Before the unhappy engineer could put his indignant thoughts into words there was a warning cry from the gangway, and with a hasty farewell he hurried below. The visitors went ashore, the gangway was shipped, and in response to the clang of the telegraph the Curlew drifted slowly away from the quay and headed for the swing-bridge slowly opening in front of her.
The two ladies hurried to the pier-head and watched the steamer down the river until a bend hid it from view. Then Mrs. Gannett, with a sensation of having lost something, due, so her friend assured her, to the want of a cup of tea, went slowly back to her lonely home.

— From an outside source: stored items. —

-- ==== Sys2Proof/Certificates/Slice0/Obligations.lean ====
section
/-! DEFINITION. The statements for the provers: what the manual's rules say of decoding, of a step, and of each instruction. -/

open Sys2Proof Sys2Proof.Machine

/-! ### Words and steps -/

/-- R20 to R24, R37 to R48: decoding the word of a well-formed instruction gives the instruction back, with every field. -/
def Rules.DecodeEncode : Prop :=
  ∀ i : Instr, i.wf = true → encode i < 2 ^ 32 ∧ decode (encode i) = .ok i

/-- R22, R36: a word that decodes stands for one well-formed instruction whose word it is: no field is ignored. -/
def Rules.DecodeIsFaithful : Prop :=
  ∀ (w : Nat) (i : Instr), w < 2 ^ 32 → decode w = .ok i → i.wf = true ∧ encode i = w

/-- R36, R37: a word of an unassigned major opcode is refused with detail 1, and a variable-latency instruction with a stall count
with detail 5. -/
def Rules.RefusedWords : Prop :=
  (∀ w : Nat, w < 2 ^ 32 → w / 2 ^ 26 ∈ [0x00, 0x23, 0x29, 0x2F, 0x38, 0x3F] → decode w = .error 1) ∧
    ∀ (i : Instr) (n : Nat), i.wf = true → i.isVariable = true → 0 < n → n < 8 → decode (encode i + n * 2 ^ 23) = .error 5

/-- R37 to R48: words that the manual writes out, or that its opcode map gives, one or more of each family. -/
def Rules.ManualWords : Prop :=
  ∀ x ∈ [(0x047FFFFD, Instr.br 0 (-3)), (0x10002802, .brt 5 2), (0x14000005, .exit 0), (0x1780_0006, .nop 7),
      (0x1C000009, .modg 0 1 1), (0x48041001, .addi 0 2 2 1), (0x30021062, .cmpLt 0 1 2 3), (0x3408084B, .sel 0 4 1 2 1 3),
      (0x38861121, .shflRise 1 3 2 9), (0x3C020001, .por 0 1 0 0), (0x400E5678, .movi 0 7 0x5678), (0x78040000, .rds 0 2 0),
      (0x64060840, .fadd 0 3 1 2), (0x60021064, .fma 0 1 2 3 4), (0x6C0A3000, .fcvt 0 5 6 0), (0x70102001, .sxpk 0 8 4 0 1),
      (0x74060040, .evrd 3 2), (0xF00000A0, .trap 0 5), (0xF0000001, .tret), (0xF4640010, .rdsp 50 0x10),
      (0xF86C0011, .wrsp 54 0x11), (0xF0002022, .tlbi 4 1),
      (0x80003040, .pub 6 2), (0x840C001F, .cdef 6 0 31), (0x88044024, .borXW 2 8 1), (0x88000068, .bdown 3),
      (0x88040069, .bup 2 3), (0x8808286A, .bsplit 4 5 3), (0x8806008B, .bjoin 3 4), (0x8800308C, .bhand 6 4),
      (0x8800006D, .bret 3), (0x8818006E, .bquery 12 3), (0x90102114, .ld 8 2 4 1 2 0), (0x940C2114, .st 6 2 4 1 2 0),
      (0xA0002110, .pref 2 4 1 0), (0x98061002, .ldl 3 2 2), (0x9C142002, .cvtaLg 0 10 4), (0x9C025007, .inapLocal 0 1 10),
      (0x9C001068, .bankset 2 3), (0x9C0010E9, .fput 2 7), (0x9C12100A, .fget 9 2), (0x9C00004B, .waitc 2),
      (0xA8101088, .rld 8 2 4 1 0), (0xAC0C1081, .rst 6 2 4 0 1), (0xB014108A, .ratmAdd 10 2 4 1 2),
      (0xB8181082, .ratmCas 12 2 4 0 2), (0xC0105110, .aadd 0 8 5 4 1), (0xC0125119, .ainc 0 9 5 4 1),
      (0xC004512B, .afadd 0 2 5 4 2), (0xC0105108, .acas 0 8 5 4 0), (0xC406610C, .ald 1 3 6 4 0),
      (0xC80E610D, .ast 1 7 6 4 0), (0xCC145108, .acas 3 10 5 4 0), (0xC002300E, .ahint 1 3), (0xD0401100, .cpl 32 2 8),
      (0xD0400901, .cpb 32 1 8), (0xD0090984, .cprAdd 4 33 12), (0xD0082987, .cprFadd 4 5 12), (0xD4021060, .winit 1 2 3),
      (0xD4022001, .wexp 1 4), (0xD4000002, .warr 0), (0xD4000003, .wwait 0), (0xD4040804, .wtest 2 1),
      (0xD800001F, .fence 3 7), (0xDC0020D2, .fencer 4 6 2 2), (0xD8000000, .fencei), (0xE4060000, .mclaim 3),
      (0xE4060001, .mrel 3), (0xE4042902, .mld 2 5 8), (0xE40C0A03, .mst 6 1 16), (0xE4040004, .mzero 2),
      (0xE4000805, .macc 0 1), (0xE4021806, .mshape 1 3), (0xE8021064, .mma 1 2 3 4), (0xEC04A0C0, .spawn 2 20 6),
      (0xEC04A0C1, .spawnh 2 20 6), (0xEC062002, .bin 3 4), (0xEC00A0C3, .patch 20 6), (0xEC00A004, .release 20),
      (0xF0001003, .preempt 2), (0x9841080A, .stl 32 33 2)], decode x.1 = .ok x.2

/-- R20, R35, R60, R155, R382, R417: when a group issues, trips of its team fall due and a due deferred trap comes first; otherwise the word at its selected fragment's PC is
fetched, and step runs the instruction it decodes to; a word that is none, or lies outside the code range, traps; a poisoned word that no
instruction cache holds stops the fault domain. -/
def Rules.StepRunsDecodedWord : Prop :=
  ∀ (s s1 : State) (k : Nat), s.readied.move = (.issue k, s1) →
    let s2 : State := { s1 with cur := k }.raiseTrips (s1.group k).team none
    ((s2.grp.dueTrap ≠ none → step s = exec (.deferredTrap k) s2) ∧
      (s2.grp.dueTrap = none → s2.codePa s2.grp.cur.pc.toNat = none → step s = .next (s2.trap 1 1)) ∧
      ∀ pa, s2.grp.dueTrap = none → s2.codePa s2.grp.cur.pc.toNat = some pa →
        (s2.codePoisoned pa = false → ∀ i, decode (s2.codeAt pa).toNat = .ok i → step s = exec i (s2.takeCode pa)) ∧
        (s2.codePoisoned pa = false → ∀ d, decode (s2.codeAt pa).toNat = .error d → step s = .next ((s2.takeCode pa).trap 1 d)) ∧
        (s2.codePoisoned pa = true → step s = .next (s2.stopDomain (s2.team.ctx, s2.launch.lcb.fdom))))

/-- Each event of the agenda runs the instruction of its name, every event of the opcode table is one, and when the device's next move
is an event the step runs it. The agenda and its order are the model's (log 4). -/
def Rules.StepRunsEvents : Prop :=
  (∀ (e : Event) (i : Instr) (s : State), e.Means i → runEvent e s = exec i s) ∧
    (∀ i : Instr, i.isEvent = true → ∃ e : Event, e.Means i) ∧
    ∀ (s s1 : State) (e : Event) (i : Instr), s.readied.move = (.event e, s1) → e.Means i → step s = exec i { s1 with stalled := [] }

/-- R85, R370: the group that issues may issue and does not yield; a group that has been ready for 64 cycles or more without issuing comes
before others, longest first; otherwise a boosted group, then a higher priority, an earlier team, a lower position. The cycles ready count
from the last issue or from the last cycle in which the group was not ready, whichever is later (log 15). -/
def Rules.IssueOrder : Prop :=
  ∀ (s : State) (k : Nat), s.pick = some k → ∃ g, (k, g) ∈ s.groups ∧ s.canTry k g = true ∧ g.yielded = 0 ∧
    ∀ x ∈ s.groups, s.canTry x.1 x.2 = true → x.2.yielded = 0 →
      let h := x.2
      let waited (g : Group) : Nat := s.cycle - max g.last g.stood
      let prio (g : Group) : Nat := (s.launchOf (s.teamOf g.team).launch).lcb.prio
      let start (g : Group) : Nat := (s.teamOf g.team).start
      (64 ≤ waited g ∧ waited h < waited g) ∨ (64 ≤ waited g ∧ waited h = waited g ∧ g.pos ≤ h.pos) ∨
        (waited g < 64 ∧ waited h < 64 ∧
          ((s.boosted g = true ∧ s.boosted h = false) ∨
            (s.boosted g = s.boosted h ∧ (prio h < prio g ∨
              (prio h = prio g ∧ (start g < start h ∨ (start g = start h ∧ g.pos ≤ h.pos)))))))

/-- R26, R370: before the device moves, where two or more groups can be tried, each that would stand if its word issued now counts its wait
from now; nothing else changes. The words are tried by issuing them (log 15). -/
def Rules.ReadyGroups : Prop :=
  ∀ (s : State),
    (s.ready.length ≤ 1 → s.readied = s) ∧
    (1 < s.ready.length → s.readied = { s with groups := s.readied.groups } ∧
      ∀ k g, (k, g) ∈ s.readied.groups ↔ ∃ h, (k, h) ∈ s.groups ∧
        let stands := s.canTry k h = true ∧ ∃ t, issueStep s k = .next t ∧ k ∈ t.stalled ∧
          ((t.group k).cur.wait = .slot ∨ (s.group k).cur.wait.goesOn = true)
        ((stands ∧ g = { h with stood := s.cycle }) ∨ (¬ stands ∧ g = h)))

/-- Right after reset nothing is resident, allotted, held, queued or in flight, and the cycle counter stands at zero (R196, R375,
R378, R412). The values are the model's where the manual gives none (log 7). -/
def Rules.ResetState : Prop :=
  let s := State.reset
  s.cycle = 0 ∧ s.groups = [] ∧ s.teams = [] ∧ s.launches = [] ∧ s.circ = [] ∧ s.copies = [] ∧ s.mem = [] ∧ s.awake = false ∧
    (∀ c, (s.ctxOf c).exctl = 0 ∧ (s.ctxOf c).syms = []) ∧ (∀ q, (s.queue q).en = false ∧ (s.queue q).halt = false) ∧
    ∀ c, (s.clusterOf c).cache = [] ∧ (s.clusterOf c).dropped = 0

/-! ### Integer instructions -/

/-- R98 to R101, R112: sums, differences, products, negation and absolute value, each element fitted to its type (R97). -/
def Rules.IntegerArithmetic : Prop :=
  ∀ (s : State) (st : BitVec 3) (d a b : BitVec 6) (c : BitVec 5) (m : BitVec 11),
    (IntReady s intTypes d.toNat [a.toNat, b.toNat] →
      Elementwise s (.add st d a b) d.toNat [a.toNat, b.toNat] (fun ty x => ty.fit (x 0 + x 1)) ∧
      Elementwise s (.sub st d a b) d.toNat [a.toNat, b.toNat] (fun ty x => ty.fit (x 0 - x 1)) ∧
      Elementwise s (.mul st d a b) d.toNat [a.toNat, b.toNat] (fun ty x => ty.fit (x 0 * x 1))) ∧
    (IntReady s intTypes d.toNat [a.toNat] →
      Elementwise s (.abs st d a) d.toNat [a.toNat] (fun ty x => ty.fit (x 0).natAbs) ∧
      Elementwise s (.neg st d a) d.toNat [a.toNat] (fun ty x => ty.fit (-x 0)) ∧
      Elementwise s (.addi st d a m) d.toNat [a.toNat] (fun ty x => ty.fit (x 0 + ty.imm m))) ∧
    (IntReady s intTypes d.toNat [a.toNat, b.toNat, c.toNat] →
      Elementwise s (.mad st d a b c) d.toNat [a.toNat, b.toNat, c.toNat] (fun ty x => ty.fit (x 0 * x 1 + x 2)))

/-- R98 to R100: minimum, maximum and high halves, by the signedness of the type and without regard to SAT. -/
def Rules.IntegerOrderAndHighHalves : Prop :=
  ∀ (s : State) (st : BitVec 3) (d a b : BitVec 6) (c : BitVec 5),
    (IntReady s intTypes d.toNat [a.toNat, b.toNat] →
      Elementwise s (.min st d a b) d.toNat [a.toNat, b.toNat] (fun ty x => (wrap ty.w (if x 0 ≤ x 1 then x 0 else x 1), [])) ∧
      Elementwise s (.max st d a b) d.toNat [a.toNat, b.toNat] (fun ty x => (wrap ty.w (if x 0 ≤ x 1 then x 1 else x 0), [])) ∧
      Elementwise s (.mulh st d a b) d.toNat [a.toNat, b.toNat]
        (fun ty x => (wrap (2 * ty.w) (x 0 * x 1) / 2 ^ ty.w, []))) ∧
    (IntReady s intTypes d.toNat [a.toNat, b.toNat, c.toNat] →
      Elementwise s (.madh st d a b c) d.toNat [a.toNat, b.toNat, c.toNat]
        (fun ty x => (wrap ty.w ((x 0 * x 1).fdiv (2 ^ ty.w : Nat) + x 2), [])))

/-- R104, R112: the logical instructions, bit by bit; an immediate counts as every element of b. -/
def Rules.BitLogic : Prop :=
  ∀ (s : State) (st : BitVec 3) (d a b : BitVec 6) (m : BitVec 11),
    let bitwise (i : Instr) (fs : List Nat) (f : IntTy → (Nat → Nat → Bool) → Nat → Bool) : Prop :=
      Elementrel s i d.toNat fs (fun ty x r => ∀ k, k < ty.w → r.testBit k = f ty (fun j => (x j).testBit) k)
    (IntReady s intTypes d.toNat [a.toNat, b.toNat] →
      bitwise (.and st d a b) [a.toNat, b.toNat] (fun _ x k => x 0 k && x 1 k) ∧
      bitwise (.or st d a b) [a.toNat, b.toNat] (fun _ x k => x 0 k || x 1 k) ∧
      bitwise (.xor st d a b) [a.toNat, b.toNat] (fun _ x k => x 0 k ^^ x 1 k) ∧
      bitwise (.andn st d a b) [a.toNat, b.toNat] (fun _ x k => x 0 k && !x 1 k)) ∧
    (IntReady s intTypes d.toNat [a.toNat] →
      bitwise (.not st d a) [a.toNat] (fun _ x k => !x 0 k) ∧
      bitwise (.andi st d a m) [a.toNat] (fun ty x k => x 0 k && (wrap ty.w (ty.imm m)).testBit k) ∧
      bitwise (.ori st d a m) [a.toNat] (fun ty x k => x 0 k || (wrap ty.w (ty.imm m)).testBit k) ∧
      bitwise (.xori st d a m) [a.toNat] (fun ty x k => x 0 k ^^ (wrap ty.w (ty.imm m)).testBit k))

/-- R105, R112: shifts by the count that the element of b holds, read unsigned, or by an immediate below the width. -/
def Rules.Shifts : Prop :=
  ∀ (s : State) (st : BitVec 3) (d a b c : BitVec 6),
    (IntReady s intTypes d.toNat [a.toNat, b.toNat] →
      Elementwise s (.shl st d a b) d.toNat [a.toNat, b.toNat] (fun ty x => ty.fit (x 0 * (2 ^ wrap ty.w (x 1) : Nat))) ∧
      Elementrel s (.shr st d a b) d.toNat [a.toNat, b.toNat] (fun _ x r => r = x 0 / 2 ^ x 1) ∧
      Elementrel s (.sra st d a b) d.toNat [a.toNat, b.toNat]
        (fun ty x r => r = wrap ty.w ((signed ty.w (x 0)).fdiv (2 ^ x 1 : Nat))) ∧
      Elementrel s (.rotl st d a b) d.toNat [a.toNat, b.toNat]
        (fun ty x r => ∀ k, k < ty.w → r.testBit ((k + x 1) % ty.w) = (x 0).testBit k)) ∧
    (IntReady s intTypes d.toNat [a.toNat] → c.toNat < s.ity.w →
      Elementwise s (.shli st d a c) d.toNat [a.toNat] (fun ty x => ty.fit (x 0 * (2 ^ c.toNat : Nat))) ∧
      Elementrel s (.shri st d a c) d.toNat [a.toNat] (fun _ x r => r = x 0 / 2 ^ c.toNat))

/-- R106: leading and trailing zeros, ones, and reversal of each element. -/
def Rules.BitCounts : Prop :=
  ∀ (s : State) (st : BitVec 3) (d a : BitVec 6), IntReady s intTypes d.toNat [a.toNat] →
    Elementrel s (.clz st d a) d.toNat [a.toNat]
      (fun ty x r => r ≤ ty.w ∧ x 0 < 2 ^ (ty.w - r) ∧ (r < ty.w → 2 ^ (ty.w - 1 - r) ≤ x 0)) ∧
    Elementrel s (.ctz st d a) d.toNat [a.toNat]
      (fun ty x r => r ≤ ty.w ∧ x 0 % 2 ^ r = 0 ∧ (r < ty.w → (x 0).testBit r = true)) ∧
    Elementrel s (.popc st d a) d.toNat [a.toNat]
      (fun ty x r => r = ((List.range ty.w).filter (fun k => (x 0).testBit k)).length) ∧
    Elementrel s (.brev st d a) d.toNat [a.toNat]
      (fun ty x r => ∀ k, k < ty.w → r.testBit k = (x 0).testBit (ty.w - 1 - k))

/-- R107, R113 to R115: bit fields, address arithmetic, extension, and conversion between integer types. -/
def Rules.FieldsAndConversions : Prop :=
  ∀ (s : State) (st : BitVec 3) (d a b : BitVec 6) (x : BitVec 2),
    (IntReady s scalarInts d.toNat [a.toNat, b.toNat] →
      Elementrel s (.bext st d a b) d.toNat [a.toNat, b.toNat]
        (fun ty x r => ∀ k, k < ty.w → r.testBit k =
          if k < fieldLen ty.w (x 1) then (x 0).testBit (x 1 % 256 + k)
          else ty.sg && decide (0 < fieldLen ty.w (x 1)) && (x 0).testBit (x 1 % 256 + fieldLen ty.w (x 1) - 1))) ∧
    (IntReady s scalarInts d.toNat [d.toNat, a.toNat, b.toNat] →
      Elementrel s (.bins st d a b) d.toNat [d.toNat, a.toNat, b.toNat]
        (fun ty x r => ∀ k, k < ty.w → r.testBit k =
          if x 2 % 256 ≤ k ∧ k < x 2 % 256 + fieldLen ty.w (x 2) then (x 1).testBit (k - x 2 % 256) else (x 0).testBit k)) ∧
    (s.et < 2 → Ready s (regs true a.toNat ++ [b.toNat]) (regs true d.toNat) →
      Lanewise s (.lea st d a b x) true d.toNat
        (fun l => (wrap 64 ((s.operand true a.toNat l : Int) + s.ity.value (s.operand false b.toNat l) * (2 ^ x.toNat : Nat)), []))) ∧
    (IntReady s [0, 1] d.toNat [a.toNat] → 1 ≤ b.toNat → b.toNat ≤ 32 →
      Elementrel s (.ext st d a b) d.toNat [a.toNat]
        (fun ty x r => r = if ty.sg then wrap 32 (signed b.toNat (x 0)) else x 0 % 2 ^ b.toNat)) ∧
    (s.et < 8 → b.toNat < 8 → cvtiSet s.et = cvtiSet b.toNat →
      let ws := decide (b.toNat = 2 ∨ b.toNat = 3)
      let ts := intTy b.toNat false
      (s.wide = true → isPair d.toNat = true) → (ws = true → isPair a.toNat = true) →
      Ready s (regs ws a.toNat) (regs s.wide d.toNat) →
      Lanewise s (.cvti st d a b) s.wide d.toNat (fun l => joinElems s.ity.w ((List.range s.ity.n).map (fun e =>
        s.ity.fit (ts.value (ts.raw (s.operand ws a.toNat l) e))))))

In the period of grass-widowhood which ensued, Mrs. Cluffins’s visits formed almost the sole relief to the bare monotony of existence. As a companion the parrot was an utter failure, its language being so irredeemably bad that it spent most of its time in the spare room with a cloth over its cage, wondering when the days were going to lengthen a bit. Mrs. Cluffins suggested selling it, but her friend repelled the suggestion with horror, and refused to entertain it at any price, even that of the publican at the corner, who, having heard of the bird’s command of language, was bent upon buying it.
“I wonder what that beauty will have to tell your husband,” said Mrs. Cluffins, as they sat together one day some three months after the Curlew’s departure.
“I should hope that he has forgotten that nonsense,” said Mrs. Gannett, reddening; “he never alludes to it in his letters.”
“Sell it,” said Mrs. Cluffins peremptorily. “It’s no good to you, and Hobson would give anything for it almost.”
Mrs. Gannett shook her head. “The house wouldn’t hold my husband if I did,” she remarked with a shiver.
“Oh, yes, it would,” said Mrs. Cluffins; “you do as I tell you, and a much smaller house than this would hold him. I told C. to tell Hobson he should have it for five pounds.”
“But he mustn’t,” said her friend in alarm.
“Leave yourself right in my hands,” said Mrs. Cluffins, spreading out two small palms and regarding them complacently. “It’ll be all right, I promise you.”